2) The Upstack Scramble Intensifies

a.Big players continue to make big moves to seize the opportunity to control the new software battle ground in the cloud. Traditional platform vendors will realize that the application development and architecture tiers are huge opportunities, and that infrastructure virtualization and infrastructure tier technologies are not the competitive landscape of the future. Deals like the Heroku and Makara acquisitions make a lot of sense for players like Salesforce.com and Red Hat, respectively.

b.2011 and 2012 will be a make or break years for these big players, and the moves they make over the next 12 to 24 months will ultimately determine the next decade of control and leadership.

c.Commodity players, or players that have become commodity, seek to buy value up-stack through acquisitions.

3) Real Traction with Private Cloud/Internal Utility Computing and SaaS delivery

a.Mistakes and failures experienced in 2010 will be the lessons learned to drive the real solutions and seed private cloud and private PaaS adoption over the next 12 – 36 months.

b.Organizations want a unified and scalable platform for software delivery, and the vision of private cloud will begin to include technologies that sit above the virtual tier to give significant architecture and services value to internal development assets. A paradigm shift in how software developed internally for business units will kick off.

b. Enterprise projects will continue to explore leveraging Cloud architectures such as multi-tenancy for internal use. The cost savings and agility potential presents enormous savings profiles that push their way into enterprise development shops.

4) Cloud Washing Reaches Critical Mass and Collapses by EOY 2011

a.After attempting to cloud wash offerings, a number of small and mid-market ISVs will close shop due to competitive pressures and no real tactical response. This will help identify cloud washing as a poor strategy and that only real, measurable attempts to convert a SaaS model will lead to success.

b.Forces vendors to articulate how their strategies and solutions that is unique and truly “cloud.” Continued success of pure-cloud/SaaS plays will evidence that cloud washing adds no value.

5) Force.com Starts to Realize Momentum Potential

a.Force.com/Apex’s stuttered start begins to gain true rhythm now that Salesforce.com has diversified its cloud to be competitive outside of its proprietary track, particularly in Ruby and Java arenas due to Heroku and VMForce.

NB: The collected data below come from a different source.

/-- R22, R24 to R27, R32, R33, R40 to R44, R68, R250. No instruction touches the program, the mode,
PACC, RUN, the write pointer, the oscillator latch or any word of the delay memory; the registers that
change are those the instruction writes, never an input register; the queue grows only at its end,
only by a WRA or WRAP; LR changes only by a delay read; ACC stays under SKP with its spellings, WLDS,
WLDR and JAM; and a phase changes only to 0, a sine phase by its WLDS, a ramp phase by its JAM. -/
def Obligations.InstructionsKeepTheirFrame : Prop :=
  ∀ (i : Instr) (s t : State), exec i s = .next t →
    SameOutside s t ∧ SameRegsBut (registersWritten i) s t
      ∧ (∀ r ∈ inputRegs, t.readReg r = s.readReg r)
      ∧ (t.wq = s.wq
        ∨ ∃ c a, (i = .wra c a ∨ i = .wrap c a) ∧ t.wq = s.wq ++ [(delayAddr a, s.acc)])
      ∧ (t.lr = s.lr
        ∨ (∃ c a, i = .rda c a) ∨ (∃ c, i = .rmpa c) ∨ (∃ c o a, i = .choRda c o a))
      ∧ ((∃ c n, i = .skp c n) ∨ i = .nop ∨ (∃ n, i = .jmp n) ∨ (∃ n f a, i = .wlds n f a)
          ∨ (∃ n f a, i = .wldr n f a) ∨ (∃ n, i = .jam n) → t.acc = s.acc)
      ∧ (t.sph0 = s.sph0 ∨ (∃ f a, i = .wlds .zero f a) ∧ t.sph0 = 0)
      ∧ (t.sph1 = s.sph1 ∨ (∃ f a, i = .wlds .one f a) ∧ t.sph1 = 0)
      ∧ (t.rph0 = s.rph0 ∨ i = .jam .zero ∧ t.rph0 = 0)
      ∧ (t.rph1 = s.rph1 ∨ i = .jam .one ∧ t.rph1 = 0)

/-- R143. Every instruction but SKP and its spelling JMP leaves the counter at the next one. -/
def Obligations.InstructionsAdvanceByOne : Prop :=
  ∀ (i : Instr) (s t : State), exec i s = .next t →
    (∀ c n, i ≠ .skp c n) → (∀ n, i ≠ .jmp n) → t.pc = s.pc + 1

/-! ### The whole machine -/

/-- The state after reset has the invariant of Safety.lean. -/
def Obligations.ResetHasInvariant : Prop := Inv State.reset

/-- R22, R46, R23, R41, R252, R257, R325. Every step, host actions, ticks and every instruction
included, keeps the invariant of Safety.lean from every state that has it. -/
def Obligations.StepKeepsInvariant : Prop :=
  ∀ s t : State, Inv s → step s = .next t → Inv t

/-- R149, R290. From a state with the invariant no step stops: there is no fault and no refusal. -/
def Obligations.NothingStopsTheMachine : Prop :=
  ∀ s : State, Inv s → GoesOn (step s)

/-- R39, R68. The delay memory changes only at the commit and by an accepted `Load`, `Unload` and
`Reset`, which zero every word: every other step, of the walk or between ticks, keeps it. -/
def Obligations.DelayMemoryChangesOnlyAtCommitOrClearing : Prop :=
  ∀ s t : State, step s = .next t →
    (∀ a, t.dramSlot a = s.dramSlot a)
    ∨ (s.phase = .walk ∧ s.plen ≤ s.pc.toNat)
    ∨ (s.phase = .between
        ∧ (∃ act rest, s.pending = act :: rest
          ∧ (act = .reset ∨ act = .unload
            ∨ ∃ img ws, act = .load img ∧ acceptImage img = some ws))
        ∧ ∀ a, t.dramSlot a = 0)

/-- R140, R144, R147, R150. A tick requested on a Loaded core with the invariant completes: within
PLEN + 2 steps of the machine (the start, at most PLEN instructions, the commit) it is between ticks
again, with the request gone, the pointer one further, PACC equal to ACC, RUN set and the outputs at
DACL and DACR. -/
def Obligations.RequestedTickCompletes : Prop :=
  ∀ (s : State) (i : TickInput) (rest : List HostAction), Inv s →
    s.mode = .loaded → s.phase = .between → s.pending = .tick i :: rest →
    ∃ k t, k ≤ s.plen + 2 ∧ runSteps k s = .next t
      ∧ t.phase = .between ∧ t.mode = .loaded ∧ t.pending = rest ∧ t.wq = []
      ∧ t.wp = s.wp + 1 ∧ t.pacc = t.acc ∧ t.run = true
      ∧ t.outL = t.readReg .dacl ∧ t.outR = t.readReg .dacr
      ∧ t.prog = s.prog ∧ t.plen = s.plen

/-! ### The assembler -/

/-- R138, R322, R121. What the assembler hands over is an acceptable image: at most 128 words, every
one of them valid, so that `Load` installs it; and it decodes to the assembled program. -/
def Obligations.AssembledImagesRoundTrip : Prop :=
  ∀ (text : List Char) (ws : List Word32), assembleImage text = .ok ws →
    acceptImage (.words ws) = some ws
      ∧ ∃ program, assemble text = .ok program ∧ ws.length = program.length
        ∧ decodeProgram ws = .ok program
end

b.Force.com will continue to show strong among those extending Salesforce.com’s CRM functionality and potentially within the enterprise where it can be used to displace situational “spreadsheet” applications.

6) Cloud Middleware Provides Democratized Access to Complex Software Architectures

a.General development/programming skills declining, coupled with a continued increase in architecture complexity creates a gapping void that new middleware needs to fill

b.Just like the years when desktop OS’ spurred innovation by enabling companies to focus on their software and not the underlying complexities associated with its delivery – new solutions will fill the gap and catalyze a similar era of innovation once again.

c.Middleware solutions like SaaSGrid will drive multi-tenancy as a defacto standard since the primary concern of difficulty and cost to implement is trivialized.

7) QE[pick your number] won’t be a panacea for the economy – but SaaS and Cloud will help

a.Economic factors will continue to put pressure on operating budgets. Companies will be looking to do more with less; that is, they’ll want to boost efficiency while slashing budgets in order to survive in the modern economic climate. Due to size, IT budgets will be scrutinized and IT managers will be challenged to come up with solutions.

b.SaaS will be seen as a means of democratized access to solutions that drastically improve efficiencies while driving down the cost of IT. Infrastructure as a service will be leveraged to reduce the operating burden associated with in-house infrastructure.

c.Doing more with less, optimizing business performance – SaaS based B2B solutions will grow significantly in 2011 as a result.

I’d love to get everyone’s thoughts. Agree/disagree? Why? Did I miss something or does this seem to cover the right surface area?